For decades, we have watched as Japanese youth adopt baseball caps and hip-hop slang, while their elders mourn the loss of the kimono. Now, the World Cup has laid bare a potential contagion: the casual trashiness of globalised fandom. The official’s plea is not about litter.
It is about the preservation of a national character that has long defined Japan: the ability to turn even a football match into a meditation on order. The Romans, you see, had a similar obsession. They built aqueducts and sewers, and they cleaned their togas with urine.
But they also threw chariot races where the mob roared for blood and bread. Eventually, the mob forgot the aqueducts. They forgot the sewers.
They forgot the discipline that had built an empire. In the end, they were swept away by Vandals and Visigoths, who did not care for clean togas.
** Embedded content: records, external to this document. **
/-- OVERTEMP_RELEASE: every sensor reads below 120 °C (R29). -/
def execOvertempRelease (boot1 boot0 testN : Bool) (vsupMv bad : Nat) (s : State) : Out :=
  .next (if s.power.st = .reset ∧ s.clk.xtal = true ∧ s.power.hold = .overtemp then s.start boot1 boot0 testN vsupMv bad else s)

/-! ### QUIET (R54) -/

/-- A write of PWR.CTRL: 1 enters QUIET from RUN alone; 0 leaves QUIET to its wake sources. -/
def Dev.quietWrite (s : Dev) (v : Word) : Dev :=
  if !bitAt v 0 then s
  else if s.power.st = .run then
    let s1 := forN 4 s.plcAbort.ethStop fun t g => t.harmLose g 0
    ((forN 4 (s1.setPower .quiet) fun t g => t.harmShow g).set Fld.PWR_CTRL_QUIET 1).raise Pg.PWR 5
  else s.cfgErr Pg.PWR

def execEnterQuiet (m : Nat) (v : Word) (s : State) : Out := wrAct m Reg.PWR_CTRL v s fun d => d.quietWrite v

/-- WAKE_FROM_QUIET: source `src` of PWR.WAKE; source 0 is an alarm that fired with WAKE in its configuration. -/
def Dev.wakeBy (s : Dev) (src : Nat) : Dev :=
  if src ≠ 0 ∨ (List.range 2).any (fun k => s.on (almStat k) && s.on (Fld.RTC_ALM_CFG_WAKE k)) then s.wake src else s

def execWakeFromQuiet (src : Nat) (s : State) : Out := mainAct s fun d => d.wakeBy src

/-! ### Orderly shutdown (R63, R64) -/

/-- Steps 3 to 5, once every group has stopped: waiting boundaries, every committed cycle, the pods' exposure, the shutdown entry and the final commit; then the slices, or the exit. -/
def Dev.shutdownCommit (s : Dev) : Dev :=
  let from_ := ((List.range 4).filter fun g => (s.trk g).stopped && s.get (Fld.FRAME_VG_CFG_MODE g) == 0).foldl (fun m g => min m (s.posMt (s.trk g).boundary)) s.mt
  let s1 := (s.boundariesNow true).applyAll.eyeShutdown
  let s2 := (s1.journal (Config.journalCode 1 % 4096) 0xFF false false (leBytes 8 from_ ++ leBytes 8 s.mt)).imgPublish
  let s3 := ((s2.tick.tick.commitImg (Config.commitOk s2.free) (Config.commitOk (s2.free + 1)) none).billUpd fun (b : Bill) => { b with frozen := true }).powUpd fun (w : Power) => { w with shutStage := 2 }
  if s.on Fld.SYS_SHUTDOWN_TEST then s3.bistStart 0 else s3.assertReset .shutdownExit

/-- The shutdown goes on when no enabled group still runs. -/
def Dev.shutdownCheck (s : Dev) : Dev :=
  if s.power.st == .shutdownTest && s.power.shutStage == 1 && (List.range 4).all (fun g => (s.trk g).stopped || !(s.fixedOn g || s.framing g)) then s.shutdownCommit else s

/-- Group `g` stops at its confirmed boundary once every record up to it has committed, or at the end of its block (R64 step 2); `decided` says that a boundary was confirmed just now. -/
def Dev.shutdownStop (s : Dev) (g : Nat) (decided : Bool) : Dev :=
  if s.power.st == .shutdownTest && s.power.shutStage == 1 && !(s.trk g).stopped && (decided || (s.trk g).stopping) then
    if (s.workers g).all fun w => (s.pacer w).replay.isNone then
      ((s.dropCycles g).trkUpd g fun (t : Tracker) => { t with stopped := true }).shutdownCheck
    else s.trkUpd g fun (t : Tracker) => { t with stopping := true }
  else s

/-- A write of SYS.SHUTDOWN (R63). -/
def Dev.shutdownWrite (s : Dev) (v : Word) : Dev :=
  s.keyed Pg.SYS 0x96 v fun t =>
    if bitAt v 0 && (t.warned || t.discBusy || (t.power.st != .run && t.power.st != .quiet)) then t.cfgErr Pg.SYS
    else
      let t1 := (t.setB Fld.SYS_SHUTDOWN_EXIT (bitAt v 2)).setB Fld.SYS_SHUTDOWN_TEST (bitAt v 1)
      if bitAt v 0 then ((t1.ethStop.pulseRelease.setPower .shutdownTest).powUpd fun (w : Power) => { w with shutStage := 1 }).shutdownCheck else t1

def execShutdown (m : Nat) (v : Word) (s : State) : Out := wrAct m Reg.SYS_SHUTDOWN v s fun d => d.shutdownWrite v

/-! ### The end of a test (R476, R64) -/

/-- A test ended: at start the keys are unwrapped again and the start goes on; at shutdown the device exits. -/
def Dev.testOver (s : Dev) (was : Dev) : Dev :=
  if was.bist.running && !s.bist.running then
    if s.power.st == .shutdownTest then s.assertReset .shutdownExit
    else if s.power.st == .start then s.startResume
    else s
  else s

end Sys2Proof.Machine
end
Is Japan facing a similar decline?
The official’s plea suggests a fear that the empire of the rising sun might be slipping into a late-Roman phase of decadence, where the zeal for cleanliness is outsourced to stadiums and forgotten at home. It is a warning wrapped in a compliment. But let us not be too harsh.
The gesture in Qatar was beautiful. It was a reminder that civility has not entirely fled the Earth. Yet the official’s call to ‘clean at home’ is the more profound message.
It asks us to consider whether our virtues are genuine or merely performative. It demands that we look beyond the headlines and ask ourselves: Are we building our own aqueducts, or just washing our stadiums for the cameras? The Japanese have set a standard.
The rest of us should follow. But let us also remember that virtue is a habit, not a holiday. Clean your home, Japan.
And the rest of you, buy a dustpan. The empire of the West needs one.